I think you're misinterpreting this. That's just the date the most recent version of the library was published. The library is something like 15 years old.

> the standard integer data types (and, therefore, the standard language), that not only have no signedness

I'm not sure what you mean by this - they're signed integers. Maybe you just mean that there aren't unsigned ints in the stdlib?

> and only have Int32 and Int64, but have "one bit is reserved for OCaml's runtime operation".

The "one bit is reserved" is only true for the `int` type (which varies in size depending on the runtime between 31 and 63 bits). Int32 and Int64 really are normal 32- and 64-bit ints. The trade-off is that they're boxed (although IIRC there is work being done to unbox them) so you pay some extra indirection to use them.

> The stdint package also depends on Jane Street's "Dune", which they call a "Fast, portable, and opinionated build system". I don't need or want or need any of its capabilities.

Most packages are moving this way. Building OCaml without a proper build system is a massive pain and completely inscrutable to most people; Dune is a clear step forward. You're free to write custom makefiles all the time for your own code, but most people avoid that.

> The library is something like 15 years old.

It's not clear from the docs, but, yeah, I suspected that might be the case. Thanks.

> I'm not sure what you mean by this - they're signed integers. Maybe you just mean that there aren't unsigned ints in the stdlib?

Yes, that's what I mean. And doesn't that mean that it's fully unsuitable for systems programming, as this entire topic is focused on?

> The "one bit is reserved" is only true for the `int` type (which varies in size depending on the runtime between 31 and 63 bits).

I don't get it. What is it reserved for then, if the int size is determined when the runtime is built? How can that possibly affect the runtime use of ints?

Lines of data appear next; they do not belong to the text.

-- ==== Sys2Proof/Tests/Slice0.lean ====
section
/-! SUPPORT. Tests on the spec's own values (95_test_vectors.md), and for each statement with hypotheses a concrete
state and operands that meet them all. -/

namespace Sys2Proof.Tests

open Sys2Proof Sys2Proof.Machine

/-! ### The form of a word: each check refuses an ill-formed word (30_encoding.md R82) -/

theorem test_wellFormed_refuses_undefined_opcode : wordWellFormed 0x0800#16 = false := by decide
theorem test_wellFormed_refuses_operand_in_format_z : wordWellFormed 0x0101#16 = false := by decide
theorem test_wellFormed_refuses_register_5 : wordWellFormed 0x0705#16 = false := by decide
theorem test_wellFormed_accepts_keyb_ff : wordWellFormed 0x02FF#16 = true := by decide

/-! ### Decoding, words written bit by bit (95_test_vectors.md V12, 30_encoding.md R92) -/

theorem test_decode_clr : decodeTableWord 16 0b0000000100000000 = some .clr := by decide
theorem test_decode_keyb_K : decodeTableWord 16 0b0000001001001011 = some (.keyb 0x4B#8) := by decide
theorem test_decode_ksa : decodeTableWord 16 0b0000001100000000 = some .ksa := by decide
theorem test_decode_next : decodeTableWord 16 0b0000010000000000 = some .next := by decide
theorem test_decode_xorb_P : decodeTableWord 16 0b0000010101010000 = some (.xorb 0x50#8) := by decide
theorem test_decode_rds_ff : decodeTableWord 16 0b0000011011111111 = some (.rds 0xFF#8) := by decide
theorem test_decode_rdr_klenh : decodeTableWord 16 0b0000011100000100 = some .rdrKlenh := by decide
theorem test_decode_illegal_ksa_operand : decodeTableWord 16 0b0000001100000001 = none := by decide

/-! ### States and observations for the tests -/

/-- In `LOAD` with the key bytes `key` held. -/
def loadState (key : List Byte) (h : key.length < Config.KBUF + 1) : State :=
  { State.reset with
    K := (List.range key.length).map fun n => (n, key.getD n 0#8)
    KLEN := ⟨key.length, h⟩ }

/-- In `LOAD` with a full key buffer of zeros. -/
def fullState : State :=
  { State.reset with K := (List.range 256).map fun n => (n, 0#8), KLEN := ⟨256, by decide⟩ }

/-- In `RUN` with the cells of S that the first generator step of key 4B 45 59 reads (95_test_vectors.md V4). -/
def runState : State :=
  { State.reset with S := [(1, 0xAA#8), (170, 0x51#8), (251, 0x95#8)], KLEN := 3, PHASE := .run }

/-- In `RUN` with the identity in S. -/
def identityState : State :=
  { State.reset with S := identityMemory, K := [(0, 0x4B#8)], KLEN := 1, PHASE := .run }

/-- In `FAILED`. -/
def failedState : State := { State.reset with PHASE := .failed }

/-- The state with one event waiting. -/
def withEvent (e : HostEvent) (s : State) : State := { s with input := [e] }

/-- What `get` shows of the state a command leaves. -/
def after {α : Type} (i : Instr) (s : State) (get : State → α) : Option α := (nextOf (exec i s)).map get

/-- What `get` shows of the state a step leaves. -/
def afterStep {α : Type} (s : State) (get : State → α) : Option α := (nextOf (step s)).map get

/-! ### Commands -/

/-- V11 lines 4 and 5: the second key byte goes to `K[1]`, `KLEN` is 2. -/
theorem test_keyb_appends :
    after (.keyb 0xFF#8) (loadState [0x00#8] (by decide)) (fun t => (t.K, t.KLEN.val, t.output)) =
      some ([(0, 0x00#8), (1, 0xFF#8)], 2, [0x0000#16]) := by decide

/-- V8: with 256 bytes held the 257th is dropped. -/
theorem test_keyb_saturates :
    after (.keyb 0xFF#8) fullState (fun t => (t.K.read 0, t.KLEN.val, t.output)) =
      some (some 0x00#8, 256, [0x0000#16]) := by decide

/-- V11 lines 6 and 7, V14 line 13: `CLR` leaves the reset state, here from `FAILED` with `PF` set. -/
theorem test_clr_leaves_failed :
    after .clr { failedState with PF := true, K := [(0, 0x41#8)] } id =
      some { State.reset with output := [0x0000#16] } := by decide

/-- V3: after rounds 0 to 5 of key 4B 45 59, `jk` is 225, and `S[5]` and `S[225]` have changed places. -/
theorem test_schedule_rounds :
    ((List.range 6).foldl (scheduleRound [(0, 0x4B#8), (1, 0x45#8), (2, 0x59#8)] 3) (identityMemory, 0#8)).2 =
      225#8 := by decide +kernel

/-- V5: cells of S after `KSA` with key 4B 45 59, `J = 0` and `PHASE = RUN`. -/
theorem test_ksa_key :
    after .ksa (loadState [0x4B#8, 0x45#8, 0x59#8] (by decide))
      (fun t => ([t.S.read 0x00, t.S.read 0x01, t.S.read 0xAA, t.S.read 0xFB, t.S.read 0xFF], t.J, t.PHASE)) =
      some ([some 0x1C#8, some 0xAA#8, some 0x51#8, some 0x95#8, some 0x6C#8], 0#8, .run) := by decide +kernel

/-- V14 line 6: an empty key. -/
theorem test_ksa_empty_key :
    after .ksa State.reset id = some { State.reset with PHASE := .failed, output := [0x0100#16] } := by decide

/-- V4 step 1, V15 lines 12 to 16: the byte 0x95, `I = 1`, `J = 170`, the two cells exchanged. -/
theorem test_next_first_step :
    after .next runState (fun t => (t.output, t.I, t.J, t.S.read 1, t.S.read 170)) =
      some ([0x0095#16], 1#8, 170#8, some 0x51#8, some 0xAA#8) := by decide

/-- V9: `I` wraps from 255 to 0 (42_keystream_generator.md R153). -/
theorem test_next_wraps_I :
    after .next { runState with I := 255#8, S := [(0, 0x02#8), (2, 0x05#8), (7, 0x77#8)] } (fun t => (t.output, t.I)) =
      some ([0x0077#16], 0#8) := by decide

Or is any build of an OCaml program able to target (at compile-time) either 32- or 64-bit targets, or does it mean that an OCaml program build result is always a single format that will adapt at runtime to being in either environment?

Once again, I don't see how any of this is suitable for systems programming. Knowing one's runtime details is intrinsic at design-time for dealing with systems-level semantics, by my understanding.

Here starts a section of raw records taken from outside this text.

-- ==== Sys2Proof/Machine/Registers.lean ====
section
/-!
DEFINITION. The registers of the module: their names, fields, access codes, reset values and places, as the register
tables of spec/ give them (R5, R6, R7; offsets R277, R278). One `Fld` per field of a table; reserved fields have no `Fld` and so read zero (R6).
A field whose Reset column is a dash ("loaded from calibration or repair data during bring-up", R7) has a value of
notes/assumptions/4.md (DESIGN CHOICE).
-/
namespace Sys2Proof.Machine

/-- The register names of the spec. -/
inductive RegName where
  | HST_ID
  | HST_LINK_STATUS
  | HST_CP_STATUS
  | HST_FUNC_CTL
  | HST_WIN
  | HST_BAD_LAST
  | HST_RING_BASE
  | HST_RING_CQ_BASE
  | HST_RING_CTL
  | HST_RING_STATUS
  | GST_PERIOD
  | GST_LULL
  | GST_NUMBER
  | GST_SYNC_CTL
  | GST_SYNC_STATUS
  | GST_PART_STATE
  | GST_PART_STEP
  | GST_PART_COMMIT
  | GST_PART_REWINDS
  | BOOT_PKG_ID
  | BOOT_DIE_INFO
  | BOOT_THERM_PATH
  | BOOT_CTL
  | BOOT_STATUS
  | BOOT_FW
  | BOOT_SERIAL
  | BOOT_BIST
  | BOOT_BIST_COUNT
  | BOOT_BIST_ENTRY
  | BOOT_PINS
  | LIC_STATE
  | LIC_RECORD
  | LIC_HOURS
  | PART_STATUS
  | PART_SHC
  | PART_DMA
  | PART_MARSH
  | PART_LOST
  | PART_VOTE_STATS
  | PART_REPAIR
  | PART_FW
  | PART_DOLDRUMS
  | EVT_LOG_BASE
  | EVT_LOG_CTL
  | EVT_LOG_STATUS
  | DMA_REG
  | DMA_REG_ACC
  | DMA_CH_CTL
  | DMA_CH_RING
  | DMA_CH_DONE_ADDR
  | DMA_CH_STATUS
  | DMA_CH_COMMIT
  | DMA_CH_COUNT
  | SHC_CTL
  | SHC_ECC_COUNT
  | SHC_GROUP_BASE
  | SHC_STATS
  | SHC_REG
  | SHC_REG_ACC
  | MRS_CTL
  | MRS_STATUS
  | MRS_SPARE
  | MRS_ECC_COUNT
  | MRS_ECC_LAST
  | MRS_FLIP_DATA
  | MRS_FLIP_CHECK
  | MRS_FLIP_CTL
  | MRS_REG
  | MRS_REG_ACC
  | PEAT_REG
  | PEAT_REG_ACC
  | PEAT_CTL
  | PEAT_STATE
  | PEAT_TEMP
  | PEAT_WEAR_CTL
  | PEAT_WEAR_STATUS
  | PEAT_LDPC_COUNT
  | PEAT_LDPC_LAST
  | PEAT_DIE_OWNER
  | PEAT_MAP_STATUS
  | ZYN_LINK_CTL
  | ZYN_LINK_STATUS
  | ZYN_LINK_ERR
  | ZYN_WIRE_SPARE
  | ZYN_WIRE_WORST
  | ZYN_ROUTE
  | ZYN_TRANSIT
  | ZYN_UCIE_STATUS
  | XNI_CTL
  | XNI_MODULE_ID
  | XNI_PORT_CTL
  | XNI_PORT_STATUS
  | XNI_PORT_DELAY
  | XNI_PORT_ERR
  | XNI_LANE_SPARE
  | XNI_ROUTE
  | XNI_MBOX_BASE
  | XNI_OUTBOX
  | XNI_OUTBOX_REL
  | XNI_STATS
  | THM_CTL
  | THM_LIMITS
  | THM_STATUS
  | THM_COOLANT
  | THM_SITE
  | THM_SENSOR_FAIL
  | THM_IO_FAIL
  | THM_IO_TEMP
  | THM_CAL_RANGE
  | THM_CAL_STATUS
  | THM_TRIP
  | THM_STATS
  | THM_TRAY_CTL
  | PWR_STATE
  | PWR_STATUS
  | PWR_LIMIT
  | PWR_LIMITER
  | PWR_RAIL
  | PWR_WAKE
  | PWR_WAKE_CTL
  | PWR_AO
  | PWR_ENERGY
  | MON_TIME
  | MON_OUT_RING
  | MON_OUT_PROD
  | MON_SLOT_BASE
  | MON_OUT_STAMP
  | MON_OUT_STATUS
  | MON_CLASS
  | MON_CLASS_COUNT
  | MON_CLASS_STATUS
  | FRZ_CTL
  | FRZ_STATUS
  | FRZ_DUMP
  | KVW_ROOT_BASE
  | KVW_ROOT_COUNT
  | KVW_MOVE_STATUS
  | KVW_STAGE
  | CORE_SITE
  | CORE_ARR_STATUS
  | CORE_FEEDER_STATS
  | CORE_NUM_FLAGS
  | CORE_PROG_STATUS
  | CORE_TRAP_INFO
  | CORE_POOL_ECC
  | ARR_CTL
  | ARR_COL_MAP
  | ARR_CHK_STATUS
  | ARR_CHK_COUNT
  | ARR_INJECT
  | VEC_RNG_KEY
  | VEC_RESULT
  | VEC_STATUS
  | FEN_CTL
  | FEN_REFRESH_STATUS
  | FEN_BANK_CTL
  | FEN_BOND_SPARE
  | FEN_ECC_COUNT
  | FEN_ECC_LAST
  | FEN_SYMBOL_LAST
  | FEN_SCRUB_STATUS
  | FEN_FLIP_CTL
  | FEN_FLIP_DATA
  | FEN_FLIP_CHECK
  | FEN_STATS
  | REED_CTL
  | REED_STATUS
  | REED_STATS
  | REED_BUS_STATS
  | REED_FAULT
  | ATT_CTL
  | ATT_STATUS
  | ATT_ROPE_FREQ
  | ATT_STATS
  | ATT_ROW_STATS
  | ATT_FAULT
  | KVW_CTL
  | KVW_STATUS
  | KVW_LB_STATS
  | KVW_APPEND_STATS
  | KVW_PAGE_STATS
  | KVW_FAULT
  | KVW_FAULT_ROOT
  | ZYN_NET_STATS
  deriving DecidableEq, Repr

> Building OCaml without a proper build system

But I don't want to build the programming language, I want to use it. Sure, I can recompile gcc if I need to, but that shouldn't be a part of my dev process for building software that uses gcc, IMO.

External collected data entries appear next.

-- ==== Sys2Proof/Machine/Sparse.lean ====
section
/-!
DEFINITION. Sparse maps as plain data: a list of (key, value) pairs in one canonical form, keys strictly rising and no entry equal
to what an unlisted key reads as, so that equal maps are equal lists. Registers, memories and the arrays of the units are held so.
-/
namespace Sys2Proof.Machine

/-- A sparse map from numbers to values. Host.Cell lists are the case of bytes. -/
abbrev SMap (β : Type) := List (Nat × β)

/-- The value at a key; `d` where the key is not listed. -/
def SMap.get {β : Type} (m : SMap β) (k : Nat) (d : β) : β :=
  match m with
  | [] => d
  | (a, v) :: r => if a = k then v else SMap.get r k d

/-- The map without the key. -/
def SMap.erase {β : Type} (m : SMap β) (k : Nat) : SMap β :=
  match m with
  | [] => []
  | (a, v) :: r => if a = k then SMap.erase r k else (a, v) :: SMap.erase r k

/-- The map with the pair in its place. -/
def SMap.insert {β : Type} (m : SMap β) (k : Nat) (v : β) : SMap β :=
  match m with
  | [] => [(k, v)]
  | (a, x) :: r => if a < k then (a, x) :: SMap.insert r k v else if a = k then (k, v) :: r else (k, v) :: (a, x) :: r

/-- Writing: the value that an unlisted key reads as (`d`) removes the entry. -/
def SMap.set {β : Type} [DecidableEq β] (m : SMap β) (k : Nat) (v d : β) : SMap β :=
  if v = d then m.erase k else m.insert k v

/-- Every entry with a key from `lo` up to below `hi` removed: the range then reads as unlisted. -/
def SMap.clearRange {β : Type} (m : SMap β) (lo hi : Nat) : SMap β := m.filter fun e => e.1 < lo || hi ≤ e.1

/-- The entries with keys from `lo` up to below `hi`. -/
def SMap.range {β : Type} (m : SMap β) (lo hi : Nat) : SMap β := m.filter fun e => lo ≤ e.1 && e.1 < hi

/-- Keys strictly rising. -/
def SMap.rising {β : Type} : SMap β → Bool
  | [] => true
  | (a, _) :: r => (match r with | [] => true | (b, _) :: _ => decide (a < b)) && SMap.rising r

/-- The canonical form: keys strictly rising, no entry that holds what its key reads as unlisted. -/
def SMap.wf {β : Type} [DecidableEq β] (m : SMap β) (d : Nat → β) : Bool :=
  SMap.rising m && m.all fun e => !decide (e.2 = d e.1)

/-- Writing a list of values at consecutive keys. -/
def SMap.setList {β : Type} [DecidableEq β] (d : β) (m : SMap β) (k : Nat) : List β → SMap β
  | [] => m
  | v :: r => SMap.setList d (m.set k v d) (k + 1) r

/-- Reading `n` values at consecutive keys. -/
def SMap.getList {β : Type} (d : β) (m : SMap β) (k : Nat) : Nat → List β
  | 0 => []
  | n + 1 => m.get k d :: SMap.getList d m (k + 1) n

/-- The range of `n` keys from `src` copied onto the range from `dst`; what `dst` held is replaced. -/
def SMap.copyRange {β : Type} [DecidableEq β] (d : β) (m : SMap β) (src dst n : Nat) : SMap β :=
  (m.range src (src + n)).foldl (fun acc e => acc.set (dst + (e.1 - src)) e.2 d) (m.clearRange dst (dst + n))

end Sys2Proof.Machine
end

It looks to me like JaneStreet has taken over OCaml and added a ton of apparatus to facilitate their various uses of it. Of course, I admit that I am very specific and focused on small, tightly-defined software, so multi-target, 3rd-party utilizing software systems are not of interest to me.

It looks to me like OCaml's intrinsic install is designed to facilitate far more advanced features than I care to use, and that looks like those features make it a very ill-suited choice for a systems programming language, where concise, straightforward semantics will win the day for long-term success.

Once again, it looks like we're all basically forced to fall back to C for systems code, even if our bright-eyed bushy tails can dream of nicer ways of getting the job done.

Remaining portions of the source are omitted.